TASK TO CARRY OUT - From the material below, copy out each line with the word "emptyCache" in it.

(RECORDS FOR THE TASK)

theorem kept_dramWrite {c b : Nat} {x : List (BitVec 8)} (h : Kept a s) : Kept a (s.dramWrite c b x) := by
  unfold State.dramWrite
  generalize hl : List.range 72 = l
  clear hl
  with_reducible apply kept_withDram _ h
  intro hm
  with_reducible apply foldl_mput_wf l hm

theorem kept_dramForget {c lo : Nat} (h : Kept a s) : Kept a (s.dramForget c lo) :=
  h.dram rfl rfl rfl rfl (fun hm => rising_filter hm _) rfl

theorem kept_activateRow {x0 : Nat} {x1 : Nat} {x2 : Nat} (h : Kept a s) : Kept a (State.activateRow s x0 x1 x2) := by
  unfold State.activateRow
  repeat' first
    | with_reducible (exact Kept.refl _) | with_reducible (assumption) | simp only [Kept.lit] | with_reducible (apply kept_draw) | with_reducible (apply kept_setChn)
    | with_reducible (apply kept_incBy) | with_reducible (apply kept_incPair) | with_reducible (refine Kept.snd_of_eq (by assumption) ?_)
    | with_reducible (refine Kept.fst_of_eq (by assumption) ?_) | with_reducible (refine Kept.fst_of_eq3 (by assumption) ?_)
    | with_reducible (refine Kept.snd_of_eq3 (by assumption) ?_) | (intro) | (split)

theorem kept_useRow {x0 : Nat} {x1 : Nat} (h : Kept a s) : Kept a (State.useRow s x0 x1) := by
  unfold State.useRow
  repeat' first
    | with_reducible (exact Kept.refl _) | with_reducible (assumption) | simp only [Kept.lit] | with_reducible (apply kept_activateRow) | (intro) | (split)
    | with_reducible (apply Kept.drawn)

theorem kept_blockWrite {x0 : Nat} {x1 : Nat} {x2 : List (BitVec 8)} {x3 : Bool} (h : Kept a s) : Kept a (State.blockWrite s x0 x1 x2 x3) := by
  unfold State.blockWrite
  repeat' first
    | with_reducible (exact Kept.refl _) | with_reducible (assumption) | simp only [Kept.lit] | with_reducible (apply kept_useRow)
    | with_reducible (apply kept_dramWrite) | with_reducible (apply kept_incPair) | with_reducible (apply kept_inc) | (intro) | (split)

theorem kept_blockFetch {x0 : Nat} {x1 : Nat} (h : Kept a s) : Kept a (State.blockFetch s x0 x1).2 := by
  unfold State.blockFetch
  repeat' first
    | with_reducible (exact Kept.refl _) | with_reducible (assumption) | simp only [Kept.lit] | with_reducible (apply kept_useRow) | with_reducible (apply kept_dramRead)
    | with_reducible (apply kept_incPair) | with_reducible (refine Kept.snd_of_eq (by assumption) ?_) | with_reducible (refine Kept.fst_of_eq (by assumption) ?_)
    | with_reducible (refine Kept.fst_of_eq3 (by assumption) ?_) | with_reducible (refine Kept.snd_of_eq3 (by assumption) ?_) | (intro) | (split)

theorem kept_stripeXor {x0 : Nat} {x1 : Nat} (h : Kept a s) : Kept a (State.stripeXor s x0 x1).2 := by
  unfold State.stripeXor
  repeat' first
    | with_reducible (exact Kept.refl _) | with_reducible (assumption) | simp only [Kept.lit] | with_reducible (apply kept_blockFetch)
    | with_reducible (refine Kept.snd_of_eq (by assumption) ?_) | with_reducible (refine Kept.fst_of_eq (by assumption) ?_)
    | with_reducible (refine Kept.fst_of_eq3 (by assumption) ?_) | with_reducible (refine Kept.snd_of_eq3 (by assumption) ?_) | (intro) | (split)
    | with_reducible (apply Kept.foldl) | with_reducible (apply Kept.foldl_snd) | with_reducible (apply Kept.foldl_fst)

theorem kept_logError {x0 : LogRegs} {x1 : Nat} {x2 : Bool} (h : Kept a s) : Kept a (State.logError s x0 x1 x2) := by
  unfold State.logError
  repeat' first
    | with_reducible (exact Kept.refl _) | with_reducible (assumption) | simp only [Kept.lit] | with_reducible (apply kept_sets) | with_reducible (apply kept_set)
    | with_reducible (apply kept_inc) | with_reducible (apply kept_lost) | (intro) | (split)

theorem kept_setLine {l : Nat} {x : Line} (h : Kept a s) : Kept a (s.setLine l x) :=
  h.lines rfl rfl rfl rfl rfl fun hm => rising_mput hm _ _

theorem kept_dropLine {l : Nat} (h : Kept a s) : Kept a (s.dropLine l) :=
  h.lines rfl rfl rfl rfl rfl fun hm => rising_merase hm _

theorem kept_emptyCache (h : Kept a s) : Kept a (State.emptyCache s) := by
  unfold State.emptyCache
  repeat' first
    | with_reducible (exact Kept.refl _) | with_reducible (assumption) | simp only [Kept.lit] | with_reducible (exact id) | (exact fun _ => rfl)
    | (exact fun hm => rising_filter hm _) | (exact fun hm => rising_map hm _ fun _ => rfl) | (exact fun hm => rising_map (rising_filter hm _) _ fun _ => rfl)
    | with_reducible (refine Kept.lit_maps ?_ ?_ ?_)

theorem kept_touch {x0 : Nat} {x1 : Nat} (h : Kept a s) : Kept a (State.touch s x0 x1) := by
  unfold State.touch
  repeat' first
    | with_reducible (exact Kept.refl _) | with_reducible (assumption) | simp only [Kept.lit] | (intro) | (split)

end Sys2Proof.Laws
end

(End RECORDS FOR THE TASK)

WRITTEN ANSWER -
theorem kept_emptyCache (h : Kept a s) : Kept a (State.emptyCache s) := by
  unfold State.emptyCache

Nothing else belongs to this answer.